The house is on fire, and we want help. Teens are aware we’re struggling, and that can’t be argued. Many are afraid for our futures as students with potential neurological changes that we don’t yet understand scientifically. 

However, this isn’t a death sentence for our ability to regulate, process, socialize, and learn. Not at all. The human brain, particularly the adolescent brain, is incredibly powerful. 

“There is always hope – plasticity may be important in repairing or taking over function of brain areas affected by trauma,” Gotlib said. 

The extent of human’s neuroplasticity, essentially our brain’s ability to rewire its structure, is also a relatively new area of study. Yet the small amount of research almost always reaches that same conclusion. 

To summarize an article published by the American Psycological Association last year, while the teenage brain is highly vulnerable to negative change in stressful environments, that same system allows our brains to repair and positively rewire themselves in healthy, supportive environments. Our brains can be repaired at any age, yet in adolescence, we are primed to do this. This neural circuitry is arguably the teenage brain’s greatest strength. 

We do not yet fully know what the brain is capable of when it comes to repairing pandemic damage. Yet we do know there are ways to effectively treat the results of other trauma, both on severe and minor levels. Bottom line, because of our brains miraculous ability to heal itself, there is undoubtedly hope. 

As UNICEF’s title of their 2017 compendium on adolescent neuroplasticity states, adolescence is “a second window of opportunity.” The text clarifies that little is known specifically about applying neurological theories and findings to intervention, echoing what has been said by Gotlib and many others. 

Teens are more prone to what the document refers to as “patterns of behavior” — where common habits and choices, such as less sleep, spiral into a highly problematic cycle. However, according to UNICEF, “it is crucial to understand that adolescence is also a window of opportunity for positive spirals – establishing healthy patterns of behavior, and social and emotional learning that can increase positive developmental trajectories.” 

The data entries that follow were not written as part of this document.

-- ==== Sys2Proof/Machine/Atom.lean ====
section
/-!
DEFINITION. The ATOM family (17 R352-R355): one read-modify-write event.
-/
namespace Sys2Proof.Machine

/-- The new value of `n` bytes from the old one and b (17 R352); ACAS's write when its comparison holds. -/
def atomNew (fn n old b : Nat) : Nat :=
  let w := 8 * n
  let so := intValue w true old
  let sb := intValue w true b
  match fn with
  | 0 => (old + b) % 2 ^ w
  | 1 => if so ≤ sb then old else b
  | 2 => if sb ≤ so then old else b
  | 3 => min old b
  | 4 => max old b
  | 5 => old &&& b
  | 6 => old ||| b
  | 7 => old ^^^ b
  | 10 => fp32.result .rne false (Val.add .rne (fp32.value old) (fp32.value b))
  | _ => b

/-- Is the old value returned sign-extended (17 R352)? -/
def atomSigned (fn : Nat) : Bool := !(fn = 3 || fn = 4 || fn = 10)

/-- What an ATOM asks of R100 (17 R354, R355). -/
def atomWant (fn n : Nat) (watch : Bool) : Want :=
  { kind := .atomic, store := true, align := n, hostOk := fn = 0 || fn = 8 || fn = 9, watch := watch }

/-- The RMW once its checks have passed (17 R353): the new bytes are written but for an ACAS that compares unequal. -/
def State.rmw (s : State) (fn n : Nat) (nm : Named) (b e : Nat) : State × Nat :=
  let old := leNat (s.getBytes nm.locs)
  if fn = 9 ∧ old ≠ e then (s, old)
  else (s.putBytes ((nm.locs.zip (leBytes n (atomNew fn n old b))).map fun x => ⟨x.1.1, x.2, x.1.2⟩), old)

/-- An RMW with its checks, and its destination written (17 R353, R354); `out` is the number of an outstanding one, which stands in
its place among the thread's stores (16 R336). -/
def State.performAtom (s : State) (fn n : Nat) (ea b e : Word) (dest : BitVec 6) (out : Option Nat) : Res State := do
  let (s, nm) ← s.resolve { atomWant fn n out.isNone with before := out } ea n
  let (s, old) := s.rmw fn n nm (b.toNat % 2 ^ (8 * n)) (e.toNat % 2 ^ (8 * n))
  pure (s.setX dest (loadImage (atomSigned fn) n old))

/-- An outstanding ATOM performed (20 R388, R390). -/
def State.performAtomOut (s : State) (o : Out) : Res State :=
  s.performAtom o.fn.toNat (2 ^ fld o.desc 0 3) o.ea o.opB o.opE o.dest (some o.no)

/-- A member of the ATOM family (17 R353): with LA = 0 it is performed here, otherwise it stays outstanding. -/
def atomForm (fn : Nat) (f : FM) (s : State) : Host.Outcome State Fault Refusal :=
  issue (.m 0x31 fn f) (fun s => do
    let ea := s.eaAtom f
    let n := sizeBytes f.size
    s.storeWaits
    if f.hd.la = 0 then do
      s.rmwWaits
      s.loadWaits
      let _ ← s.resolve (atomWant fn n true) ea n
      s.claim (ptrFp ea n true) true
      let s ← s.performAtom fn n ea (s.X f.xb) (s.X f.xd) f.xd none
      pure { st := s }
    else do
      atIssue (s.resolve (atomWant fn n true) ea n)
      s.claim (ptrFp ea n true) true
      pure { st := s.pushOut (outOf 0x31 fn f ea (s.X f.xb) (s.X f.xd) (ptrFp ea n true)) }) s

/-- AADD (17 R352). -/
def execAadd (f : FM) (s : State) : Host.Outcome State Fault Refusal := atomForm 0 f s
/-- AMIN (17 R352). -/
def execAmin (f : FM) (s : State) : Host.Outcome State Fault Refusal := atomForm 1 f s
/-- AMAX (17 R352). -/
def execAmax (f : FM) (s : State) : Host.Outcome State Fault Refusal := atomForm 2 f s
/-- AMINU (17 R352). -/
def execAminu (f : FM) (s : State) : Host.Outcome State Fault Refusal := atomForm 3 f s
/-- AMAXU (17 R352). -/
def execAmaxu (f : FM) (s : State) : Host.Outcome State Fault Refusal := atomForm 4 f s
/-- AAND (17 R352). -/
def execAand (f : FM) (s : State) : Host.Outcome State Fault Refusal := atomForm 5 f s
/-- AOR (17 R352). -/
def execAor (f : FM) (s : State) : Host.Outcome State Fault Refusal := atomForm 6 f s
/-- AXOR (17 R352). -/
def execAxor (f : FM) (s : State) : Host.Outcome State Fault Refusal := atomForm 7 f s
/-- AXCHG (17 R352). -/
def execAxchg (f : FM) (s : State) : Host.Outcome State Fault Refusal := atomForm 8 f s
/-- ACAS (17 R352): compares with X[XD]. -/
def execAcas (f : FM) (s : State) : Host.Outcome State Fault Refusal := atomForm 9 f s
/-- AFADD (17 R352). -/
def execAfadd (f : FM) (s : State) : Host.Outcome State Fault Refusal := atomForm 10 f s

end Sys2Proof.Machine
end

Although the situation is uncharted territory, it’s nuanced, complex, and relative, we do know for a fact that part of this problem can be solved simply by teens interacting with each other. 

“It’s not all bad. Go talk to your friends, but actually talk to them. Be in a group and make eye contact, be impacted by what someone is saying. I will 100 percent say that hanging out with your friends and truly being there, sharing similar experiences, it’s great for your brain. I’m seeing positive change, in the last year, the teenage mind is very resilient. There’s a lot of change that can still happen,” Milham advised. 

The pandemic was terrible in many ways. Teachers, students, and all people alike experienced brain changes and the strain of a disease infecting the world. We all deserve empathy as we repair and come to terms with this damage. 

As people with developing brains, teenagers need support, these changes are not something we are equipped to handle ourselves. While we can ask for what we need, the responsibility is on the authority figures around us. 

A responsibility to research teen development and to create systems and programs that support the issues we need you to understand we have. We need those trained to put out this fire to do everything possible not to create a generation marked by pandemic trauma and further drag on this incredibly challenging period of history.